How is the H&R sportspring vs. the standard suspension in terms of both comfort and handling?


----------



## Evo-2-Quattro (Jul 9, 2014)

VWNCC said:


> How is the H&R sportspring vs. the standard suspension in terms of both comfort and handling?


The comfort level is maintained, yet when you do roll over those larger bumps in the road, you'll feel it little bit more. Handling is vastly improved. You'll be able to take corners harder for sure and being that the car is now dropped 1.5" it definitely has a more "planted-to-the-road" feel. The wheel gap with the lowered car now looks normal (the way it should have come from the factory). The stock wheel gap was just obscene!
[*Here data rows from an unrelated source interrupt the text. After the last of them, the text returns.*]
-- ==== Sys2Proof/Machine/Regs.lean ====
section
/-! DEFINITION. The register file of the manual as data: one handle per register field (its address in the CSR
space, its lowest bit, its width and its reset value, as the field tables of the chapters give them), and one row per
register for writes that come over the bus (offset, stride, count, configuration class, access types, ranges).
The home of every field is `State.csr`; a field the file does not list holds its reset value. -/
namespace Sys2Proof.Machine

/-- A register field: byte offset of its register in the CSR space, lowest bit, width, reset value. -/
structure Fld where
  reg : Nat
  lo : Nat
  w : Nat
  reset : Nat
deriving DecidableEq, Repr

/-- The key of a field in the register file. -/
def Fld.key (f : Fld) : Nat := f.reg * 64 + f.lo

/-- Access types of R11, with the two special ones of R451/R462 (`rwMfg`) and R490 (`w1sIsland`). -/
inductive Access
  | rw | ro | wo | w1c | w1s | rwMfg | w1sIsland
deriving DecidableEq, Repr

/-- When a field may change ("written only while ..." of its table). -/
inductive Gate
  | always      -- no condition
  | unitEnZero  -- only while bit 0 of the unit's control register at 0x20_0000 is 0
  | portOff     -- RAIL_PORT_CFG_j.MODE: only while EN of that port is 0
  | railsOff    -- RDMA_CTX_TABLE: only while both Rails are OFF
  | poolInvalid -- CARC_POOL_p W, P, SEED: only while VALID is 0
  | audIdle     -- AUD_RING: only while AUD_IDX.PROD equals CONS
  | spillOff    -- TAL_RING: only while SPILL_EN is 0
deriving DecidableEq, Repr

/-- One field of a register row: position, access, reset value, the values the manual allows, and its gate. -/
structure FieldRow where
  lo : Nat
  w : Nat
  acc : Access
  reset : Nat
  min : Nat
  max : Nat
  gate : Gate
deriving DecidableEq, Repr

/-- One register row: unit `4 n + k`, offset from the unit base, up to two array strides and counts, class. -/
structure RegRow where
  unit : Nat
  off : Nat
  stride : Nat
  count : Nat
  stride2 : Nat
  count2 : Nat
  config : Bool
  fields : List FieldRow
deriving DecidableEq, Repr

/-- Default floors of the pail classes (R365). -/
def vatFloorReset (c : Nat) : Nat := if c < 2 then 6144 else 2048

/-- Default ceilings of the pail classes (R365). -/
def vatCeilReset (c : Nat) : Nat := if c < 2 then 20480 else if c = 3 then 12288 else 8192

/-- Phases of the regulator of domain `d` (R442). -/
def pwrPhases (d : Nat) : Nat :=
  if d < 66 then 2 else if d < 68 then 4 else if d < 70 then 3 else if d < 81 then 4
  else if d < 83 then 3 else if d < 87 then 4 else if d = 87 then 8 else if d < 94 then 3 else 1

/-- The domain a witness mark monitors; 96 is the always-on island (R454). -/
def markDomain (m : Nat) : Nat :=
  if m < 192 then m / 4 else if m < 288 then 54 + (m - 192) / 2 / 6
  else if m < 300 then 48 + (m - 288) / 2 else if m < 368 then 62 + (m - 300) / 2 else 96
Posted some new pics in post #1


----------



## VWNCC (Jan 12, 2010)

Evo-2-Quattro said:


> The comfort level is maintained, yet when you do roll over those larger bumps in the road, you'll feel it little bit more. Handling is vastly improved. You'll be able to take corners harder for sure and being that the car is now dropped 1.5" it definitely has a more "planted-to-the-road" feel. The wheel gap with the lowered car now looks normal (the way it should have come from the factory). The stock wheel gap was just obscene!
> 
> Posted some new pics in post #1


Thanks.

Have you test driven the S-line or the S3 nonmagnetic ride suspension? How does it compare to the H&R spring?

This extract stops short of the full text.